# new bunny needs name!



## alyssars1 (Aug 27, 2012)

I got a new bunny over a week ago and im terrible at naming!! I want somethine unique.. any ideas?

His personality is friendly, relaxed, he love being pet above nose he will sit on your lap all night as long as you keep petting him. he loves to explore too! he's very curious and trys to steal whatever im eating.

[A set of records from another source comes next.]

/-- Nothing of a region is in flight any more: UNSEALING becomes UNSEALED; RETIRING becomes UNDECLARED and its units return
(R450, R465). -/
def execDdrRegionInFlightDrained (region : Nat) (s : State) : Host.Outcome State Fault Refusal :=
  actIf s (decide ((s.ddrRegion region).inFlight = 0)) (fun s =>
    let r := s.ddrRegion region
    match r.st with
    | .unsealing =>
      let s1 := s.modDdr region (fun r => { r with st := .unsealed })
      (match waiterOf region 0x52 s with | some w => complete w .ok 0 s1 | none => s1)
    | .retiring =>
      let s1 := (s.modDdr region (fun _ => {})).modShare r.tenant (fun x => { x with
        used := x.used - r.units, pinned := if r.pin then x.pinned - r.units else x.pinned })
      let s2 := match waiterOf region 0x53 s with | some w => complete w .ok 0 s1 | none => s1
      resumeDeclare s2
    | _ => s)

/-! ## Storing and loading -/

/-- The checks of MT_STORE (R452, R471, R474). -/
def storeChecks (w : Work) (s : State) : Option (Status × Nat) :=
  let d := w.body
  let r := s.ddrRegion (tierRegion w)
  let len := dat d 16 32
  let src := refAt d 8
  let c := dat d 21 8
  firstFail [
    (tierForeign w s || refForeign s w.part src, (.tenantMismatch, 0)),
    (r.st == .undeclared, (.malformed, 0x01)),
    (r.st != .unsealed || w.notUnsealed, (.malformed, 0x03)),
    (refBad s src len || src.regionId.isNone || decide (dat d 24 32 + ceilDiv len 4096 > blockPlaces r), (.malformed, 0x04)),
    (!(c == 0 || c == 2 || c == 3 || c == 4), (.malformed, 0x05)),
    (len == 0 || len % 64 != 0, (.malformed, 0x06)),
    (s.ddr.channels == 0, (.malformed, 0x07))]

/-- Starts to code an HBM range into places of a region (R471). -/
def execMtStore (wid : Nat) (s : State) : Host.Outcome State Fault Refusal :=
  start wid 0x54 s (fun w s => match storeChecks w s with
    | some (st, r) => settleSeals (complete w st r s)
    | none =>
      if !hasCodec w.part s then settleSeals (dutyEmpty w.part w s) else
      let n := ceilDiv (dat w.body 16 32) 4096
      (s.setProg wid (.coding { total := n, worst := .ok })).modDdr (tierRegion w) (fun r => { r with inFlight := r.inFlight + n }))

/-- The checks of MT_LOAD (R473, R474). -/
def loadChecks (w : Work) (s : State) : Option (Status × Nat) :=
  let d := w.body
  let r := s.ddrRegion (tierRegion w)
  let n := dat d 28 32
  let dest := refAt d 8
  firstFail [
    (tierForeign w s || refForeign s w.part dest, (.tenantMismatch, 0)),
    (r.st == .undeclared, (.malformed, 0x01)),
    (r.st != .sealed, (.malformed, 0x03)),
    (refBad s dest (4096 * n) || dest.regionId.isNone || decide (dat d 24 32 + n > blockPlaces r), (.malformed, 0x04)),
    (n == 0, (.malformed, 0x06)),
    (s.ddr.channels == 0, (.malformed, 0x07))]

/-- Starts to expand places of a sealed region into HBM (R473). -/
def execMtLoad (wid : Nat) (s : State) : Host.Outcome State Fault Refusal :=
  start wid 0x55 s (fun w s => match loadChecks w s with
    | some (st, r) => complete w st r s
    | none =>
      if !hasCodec w.part s then dutyEmpty w.part w s else
      let n := dat w.body 28 32
      (List.range n).foldl (fun s i => ddrRead w i (tierRegion w) (dat w.body 24 32 + i) s) (s.setProg wid (.fetching { total := n })))

/-- A write of a tenant's FLOOR or CAP; one that breaks the floor rules is ignored (R462). -/
def execMtTenantWrite (tenant : Nat) (isCap : Bool) (value : W32) (s : State) : Host.Outcome State Fault Refusal :=
  actIf s (writes 0 s && decide (tenant < 16)) (fun s =>
    let v := value.setWidth 21
    if isCap then s.modShare tenant (fun x => { x with cap := v })
    else
      let others := ((List.range 16).map (fun t => if t = tenant then 0 else (s.share t).floor.toNat)).sum
      if others + v.toNat > s.ddr.units ∨ v.toNat < (s.share tenant).pinned then s
      else s.modShare tenant (fun x => { x with floor := v }))

/-! ## Coding blocks -/

/-- The page index and the entry of block i of a KV_SPILL (R317). -/
def spillEnt (w : Work) (i : Nat) (s : State) : Option (Nat × PageEnt) :=
  (listAt s (dat w.body 8 64)).map (fun h =>
    let n := dat w.body 20 32 * h.g + i / 16
    (n, pageEnt s h n))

Hes a tan colored mini lop with some spotches of gray.


----------



## alyssars1 (Aug 27, 2012)

last picture of him falling asleep  loves being pet!


----------



## Alee C. (Aug 28, 2012)

Oh my god he is soo cute. 
Here are some names i like: 
Ace
Atlas
Dodge
Chico
Lexington
Oliver
Pheonix
Link
He looks kinda like a chico to me:wink


----------



## Hyatt101 (Aug 28, 2012)

He is soo cute! I like Oliver, and you could call him Ollie!


----------



## lauratunes12 (Aug 29, 2012)

He looks like me! My mommies were going to name me Romeo if I was a boy, because when they got me they couldn't really tell. But because it looks like he likes to sleep, his name can be Sleepy!


----------



## qtipthebun (Aug 31, 2012)

If he were my boyfriend, I'd wanna call him Butterscotch.

-Qtip


----------



## LakeCondo (Aug 31, 2012)

Red, Rusty, Sir Naps-a-lot, Christopher Columbus, Rob the Robber


----------



## alyssars1 (Sep 2, 2012)

Oh I like Ollie!! Here's some better picture of him... he has already gotten bigger though!


----------



## Hyatt101 (Sep 2, 2012)

Are you going to name him ollie? I think he looks just like an ollie!


----------



## Mariah (Sep 2, 2012)

As soon as I saw the picture I thought his name should be Oliver! I see other people think the same thing!


----------



## Samara (Sep 3, 2012)

He looks like a Compass to me!


----------



## Ryan Ron (Sep 3, 2012)

I will prefer you Shinu,Trophy and remun for your cute bunny.You know I have a rabbit named shijo,but too aggressive,he bite me one day,what I do,I can't understand as I have First time nourish rabbit.Please let me know to change his behavior.

pet drugs online


----------



## CosmosMomma (Sep 10, 2012)

I think he looks like a hopscotch  Don't ask me why, just when I saw his face I thought "hopscotch"  That's how I picked Cosmo's name.


----------